RG: Curis is also a political risk story. The company hopes to use a fairly new method of extracting copper, which is pumping fluids into the ground, dissolving the copper and bringing it up to the surface. No shovels and excavators required. It looks like an oil well field. It surrounds the town of Florence, Arizona, which does not allow mining, but the half of the deposit surrounding the town has state approval.

Curis has been waiting more than a year and a half for the federal Environmental Protection Agency’s (EPA) approval. I don’t know how long it’s going to take for the EPA to act, but when it does give its comment, it is likely to be approval.
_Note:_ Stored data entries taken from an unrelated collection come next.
/-- The enable edge of an Immediate channel runs its burst before the mirror (R191). -/
theorem programChannel_starting (h : (s.chan c ch).executing = false) (hedge : enables (s.chan c ch) v = true)
    (himmediate : modeField c (v &&& cntBits c ch) = 0) :
    programChannel exe c ch v s =
      andThen (exe c ch (withChan s c ch (programmed (s.chan c ch) c ch v))) fun u => .ok (mirrorCnt c ch u) := by
  rw [programChannel_idle h, if_pos (by rw [hedge, himmediate]; rfl)]

end Program

/-- `ProgramChannel`, called or run by a write of DMAnCNT, from the verbatim store of the write on. -/
theorem calls_programChannel {s b : State} {i : Instr} {c : Cpu} {ch : Fin 4} {v : Word}
    (hcalls : Calls s i (.programChannel c ch v) c (cntOffset ch) 4 v.toNat b) :
    exec i s = finish s (programChannel execute c ch v b) := by
  rcases hcalls with ⟨rfl, rfl⟩ | ⟨o, w, u, hreach, hlo, hhi, hv, rfl⟩
  · rfl
  · have hmerged := mergedValue_stored s c (.dmaCnt ch) o w u
    rw [dmaCnt_offset, LReg.size, ← hv] at hmerged
    rw [reaches_write_one (.dmaCnt ch) hreach fun k hk =>
      (dmaCnt_own c ch).regAt (by rw [dmaCnt_offset]; omega) (by rw [dmaCnt_offset, LReg.size]; omega)]
    simp only [handle, hmerged, BitVec.ofNat_toNat, BitVec.setWidth_eq]

/-- The state an operation starts from has drawn what the request found drawn. -/
theorem calls_draws {s b : State} {i op : Instr} {c : Cpu} {base size v : Nat} (h : Calls s i op c base size v b) :
    b.draws = s.draws := by
  rcases h with ⟨-, rfl⟩ | ⟨o, w, u, -, -, -, -, rfl⟩
  · rfl
  · exact setRaw_draws _ _ _ _ _

/-- The state an operation starts from has the refused mark of the state the request found. -/
theorem calls_refused {s b : State} {i op : Instr} {c : Cpu} {base size v : Nat} (h : Calls s i op c base size v b) :
    b.refused = s.refused := by
  rcases h with ⟨-, rfl⟩ | ⟨o, w, u, -, -, -, -, rfl⟩
  · rfl
  · exact setRaw_refused _ _ _ _ _

/-- A control write of a running channel is refused, however it is made (R187). -/
theorem calls_programChannel_running {s b : State} {i : Instr} {c : Cpu} {ch : Fin 4} {v : Word}
    (hcalls : Calls s i (.programChannel c ch v) c (cntOffset ch) 4 v.toNat b)
    (h : (s.chan c ch).executing = true) : exec i s = .next { s with refused := true } := by
  rw [← chan_of_side (calls_side hcalls c)] at h
  rw [calls_programChannel hcalls, programChannel_running h, refuse, finish_error, calls_draws hcalls]

/-- Settles O39: the branches of `ProgramChannel` that run no burst. -/
theorem programChannelLatchesOnTheEnableEdge : Obligations.ProgramChannelLatchesOnTheEnableEdge := by
  intro s i c ch v b hcalls
  refine ⟨calls_programChannel_running hcalls, fun hidle hwait => ?_⟩
  have hside := calls_side hcalls c
  rw [← chan_of_side hside] at hidle hwait
  rw [← withChan_side_congr hside, ← chan_of_side hside, calls_programChannel hcalls, programChannel_waiting hidle hwait]
  exact ⟨_, finish_ok _ _, mirrorCnt_withChan_rewrites b c ch _⟩

/-! ### Bursts that copy nothing -/

theorem execute_inactive {s : State} {c : Cpu} {ch : Fin 4} (h : (s.chan c ch).active = false) :
    execute c ch s = .ok s := by
  rw [execute, burstDepth, executeDepth, executeBody]
  simp only [h, Bool.not_false, if_true]

theorem execute_degenerate {s : State} {c : Cpu} {ch : Fin 4} (hactive : (s.chan c ch).active = true)
    (h : (s.chan c ch).count = 0 ∨ (s.chan c ch).src = (s.chan c ch).dst) :
    execute c ch s = .ok (stopChannel c ch s) := by
  rw [execute, burstDepth, executeDepth, executeBody]
  simp only [hactive, Bool.not_true, Bool.false_eq_true, if_false, if_pos h]

theorem exec_execute (c : Cpu) (ch : Fin 4) (s : State) : exec (.execute c ch) s = finish s (execute c ch s) := rfl

/-- Settles O41: the two first branches of `Execute`. -/
theorem degenerateBurstsOnlyStop : Obligations.DegenerateBurstsOnlyStop := by
  intro s c ch
  constructor
  · intro hidle
    rw [exec_execute, execute_inactive hidle, finish_ok]
  · intro hactive h
    rw [exec_execute, execute_degenerate hactive h]
    exact ⟨_, finish_ok _ _, stopChannel_rewrites c ch s⟩

end Sys2Proof.Machine
end

section
/-! Where a burst starts (42_dma.md R184, R189, R191): inside the write that enables an Immediate channel, and in a
TRIGGER, which takes its channels in turn. -/
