/-- Major INT (06 Table 6-6). -/
def decodeINT (f : FmtA) : Decoded :=
  match f.fn.toNat with
  | 0x00 => keep (f.md &&& 0x7E == 0x00) (.add (bit f.md 0) f.fb f.b f.fa f.a f.d)
  | 0x01 => keep (f.md &&& 0x7E == 0x00) (.sub (bit f.md 0) f.fb f.b f.fa f.a f.d)
  | 0x02 => keep (f.md &&& 0x7E == 0x00) (.mul (bit f.md 0) f.fb f.b f.fa f.a f.d)
  | 0x03 => keep (f.md &&& 0x7C == 0x00) (.mulh (bit f.md 1) (bit f.md 0) f.fb f.b f.fa f.a f.d)
  | 0x04 => keep (f.md &&& 0x7C == 0x00) (.div (bit f.md 1) (bit f.md 0) f.fb f.b f.fa f.a f.d)
  | 0x05 => keep (f.md &&& 0x7C == 0x00) (.rem (bit f.md 1) (bit f.md 0) f.fb f.b f.fa f.a f.d)
  | 0x06 => keep (f.md &&& 0x7E == 0x00) (.and (bit f.md 0) f.fb f.b f.fa f.a f.d)
  | 0x07 => keep (f.md &&& 0x7E == 0x00) (.or (bit f.md 0) f.fb f.b f.fa f.a f.d)
  | 0x08 => keep (f.md &&& 0x7E == 0x00) (.xor (bit f.md 0) f.fb f.b f.fa f.a f.d)
  | 0x09 => keep (f.md &&& 0x7E == 0x00) (.andn (bit f.md 0) f.fb f.b f.fa f.a f.d)
  | 0x0A => keep (f.md &&& 0x7E == 0x00) (.orn (bit f.md 0) f.fb f.b f.fa f.a f.d)
  | 0x0B => keep (f.md &&& 0x7E == 0x00) (.shl (bit f.md 0) f.fb f.b f.fa f.a f.d)
  | 0x0C => keep (f.md &&& 0x7E == 0x00) (.shr (bit f.md 0) f.fb f.b f.fa f.a f.d)
  | 0x0D => keep (f.md &&& 0x7E == 0x00) (.sar (bit f.md 0) f.fb f.b f.fa f.a f.d)
  | 0x0E => keep (f.md &&& 0x7E == 0x00) (.rol (bit f.md 0) f.fb f.b f.fa f.a f.d)
  | 0x0F => keep (f.md &&& 0x7E == 0x00) (.ror (bit f.md 0) f.fb f.b f.fa f.a f.d)
  | 0x10 => keep (f.md &&& 0x7E == 0x00 && !f.fb && f.b == 0) (.clz (bit f.md 0) f.fa f.a f.d)
  | 0x11 => keep (f.md &&& 0x7E == 0x00 && !f.fb && f.b == 0) (.ctz (bit f.md 0) f.fa f.a f.d)
  | 0x12 => keep (f.md &&& 0x7E == 0x00 && !f.fb && f.b == 0) (.popc (bit f.md 0) f.fa f.a f.d)
  | 0x13 => keep (f.md &&& 0x7C == 0x00) (.bext (bit f.md 1) (bit f.md 0) f.fb f.b f.fa f.a f.d)
  | 0x14 => keep (f.md &&& 0x7E == 0x00) (.bins (bit f.md 0) f.fb f.b f.fa f.a f.d)
  | 0x15 => keep (f.md &&& 0x72 == 0x00 && !f.fb && f.b == 0) (.sext (sub f.md 2 2) (bit f.md 0) f.fa f.a f.d)
  | 0x16 => keep (f.md &&& 0x72 == 0x00 && !f.fb && f.b == 0) (.zext (sub f.md 2 2) (bit f.md 0) f.fa f.a f.d)
  | 0x17 => keep (f.md &&& 0x7C == 0x00) (.min (bit f.md 1) (bit f.md 0) f.fb f.b f.fa f.a f.d)
  | 0x18 => keep (f.md &&& 0x7C == 0x00) (.max (bit f.md 1) (bit f.md 0) f.fb f.b f.fa f.a f.d)
  | 0x19 => keep (f.md &&& 0x7E == 0x00 && !f.fb && f.b == 0) (.abs (bit f.md 0) f.fa f.a f.d)
  | 0x1A => keep (f.md &&& 0x7E == 0x00 && !f.fb && f.b == 0) (.mov (bit f.md 0) f.fa f.a f.d)
  | 0x1B => keep (f.md &&& 0x40 == 0x00) (.sel (sub f.md 0 6) f.fb f.b f.fa f.a f.d)
  | 0x1C => keep (true) (.cmp (bit f.md 6) (sub f.md 0 6) f.fb f.b f.fa f.a f.d)
  | 0x1D => keep (f.md &&& 0x7F == 0x00 && !f.fb && f.b == 0) (.xset f.fa f.a f.d)
  | 0x1E => keep (f.md &&& 0x7F == 0x00 && !f.fb && f.b == 0) (.xget f.fa f.a f.d)
  | _ => .err .unassigned

/-- Major PACK (06 Table 6-6). -/
def decodePACK (f : FmtA) : Decoded :=
  match f.fn.toNat with
  | 0x00 => keep (f.md &&& 0x7C == 0x00) (.padd (sub f.md 0 2) f.fb f.b f.fa f.a f.d)
  | 0x01 => keep (f.md &&& 0x7C == 0x00) (.psub (sub f.md 0 2) f.fb f.b f.fa f.a f.d)
  | 0x02 => keep (f.md &&& 0x78 == 0x00) (.padds (bit f.md 2) (sub f.md 0 2) f.fb f.b f.fa f.a f.d)
  | 0x03 => keep (f.md &&& 0x78 == 0x00) (.psubs (bit f.md 2) (sub f.md 0 2) f.fb f.b f.fa f.a f.d)
  | 0x04 => keep (f.md &&& 0x7C == 0x00) (.pmul (sub f.md 0 2) f.fb f.b f.fa f.a f.d)
  | 0x05 => keep (f.md &&& 0x78 == 0x00) (.pmulh (bit f.md 2) (sub f.md 0 2) f.fb f.b f.fa f.a f.d)
  | 0x06 => keep (f.md &&& 0x78 == 0x00) (.pdot (bit f.md 2) (sub f.md 0 2) f.fb f.b f.fa f.a f.d)
  | 0x07 => keep (f.md &&& 0x78 == 0x00) (.pavg (bit f.md 2) (sub f.md 0 2) f.fb f.b f.fa f.a f.d)
  | 0x08 => keep (f.md &&& 0x78 == 0x00) (.pmin (bit f.md 2) (sub f.md 0 2) f.fb f.b f.fa f.a f.d)
  | 0x09 => keep (f.md &&& 0x78 == 0x00) (.pmax (bit f.md 2) (sub f.md 0 2) f.fb f.b f.fa f.a f.d)
  | 0x0A => keep (f.md &&& 0x7C == 0x00 && !f.fb && f.b == 0) (.pabs (sub f.md 0 2) f.fa f.a f.d)
  | 0x0B => keep (f.md &&& 0x78 == 0x00) (.psad (bit f.md 2) (sub f.md 0 2) f.fb f.b f.fa f.a f.d)
  | 0x0C => keep (f.md &&& 0x78 == 0x00) (.pclip (bit f.md 2) (sub f.md 0 2) f.fb f.b f.fa f.a f.d)
  | 0x0D => keep (f.md &&& 0x7C == 0x00) (.pshl (sub f.md 0 2) f.fb f.b f.fa f.a f.d)
  | 0x0E => keep (f.md &&& 0x7C == 0x00) (.pshr (sub f.md 0 2) f.fb f.b f.fa f.a f.d)
  | 0x0F => keep (f.md &&& 0x7C == 0x00) (.psar (sub f.md 0 2) f.fb f.b f.fa f.a f.d)
  | 0x10 => keep (f.md &&& 0x7C == 0x00) (.pvshl (sub f.md 0 2) f.fb f.b f.fa f.a f.d)
  | 0x11 => keep (f.md &&& 0x7C == 0x00) (.pvshr (sub f.md 0 2) f.fb f.b f.fa f.a f.d)
  | 0x12 => keep (f.md &&& 0x7C == 0x00) (.pvsar (sub f.md 0 2) f.fb f.b f.fa f.a f.d)
  | 0x13 => keep (f.md &&& 0x44 == 0x00) (.pcmp (sub f.md 3 3) (sub f.md 0 2) f.fb f.b f.fa f.a f.d)
  | 0x14 => keep (f.md &&& 0x44 == 0x00) (.psel (sub f.md 3 3) (sub f.md 0 2) f.fb f.b f.fa f.a f.d)
  | 0x15 => keep (f.md &&& 0x7F == 0x00) (.pperm f.fb f.b f.fa f.a f.d)
  | 0x16 => keep (f.md &&& 0x78 == 0x00) (.pnarrow (bit f.md 2) (sub f.md 0 2) f.fb f.b f.fa f.a f.d)
  | 0x17 => keep (f.md &&& 0x78 == 0x00 && !f.fb && f.b &&& 6 == 0) (.pwiden (bit f.md 2) (sub f.md 0 2) (bit f.b 0) f.fa f.a f.d)
  | _ => .err .unassigned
One of the lessons I have learned is that if any mining company tells you it thinks the government will approve its project in such and such a time, you can usually be confident in adding another year. Companies always tend to underestimate how long it takes governments to get around to doing anything.

TGR: How about the risk and reward for the last one you mentioned, Nautilus?

RG: That’s another government story. It’s also a new technology story. It’s the most exciting and interesting of all the companies I cover because it has identified high-grade copper, zinc, gold and silver-bearing deposits right at the surface of the sea floor a couple of miles under the ocean off Papua New Guinea. It has just completed the first of the three machines it needs to dig the stuff up from the sea floor. The government has a legal dispute with the company, which hasn’t been resolved yet. So there are both technological and political risks. And it also is a cheap stock.

TGR: What’s the timeline on these? Are these all long-term investments?

RG: NovaCopper could be up and running by 2025. Amerigo is in production right now with expansion dependent on government approval. Once that has happened, it is probably two or three years before that comes into production. Once Curis gets EPA approval, it should be in production in about 18 months. First Quantum’s Panama project should be in production around 2016. Nautilus is two or three years away from production once it resolves its differences with the government.

TGR: With all of these great ideas, what advice do you have for resource investors who are looking to keep their portfolios healthy during the next two or three years while they wait for some of these things to happen?

RG: There are two questions that investors should ask about any investment they make: Is the value there? When should I seize on that value? Most copper mining stocks are trading as if the price of copper were $2/lb and is going to be about $2/lb forever. But copper on the LME 10 years out is actually $3/lb. That means the equities are definitely a value story. As to when to buy it, given the SAD cycle we mentioned earlier, investors might want to wait until the end of June.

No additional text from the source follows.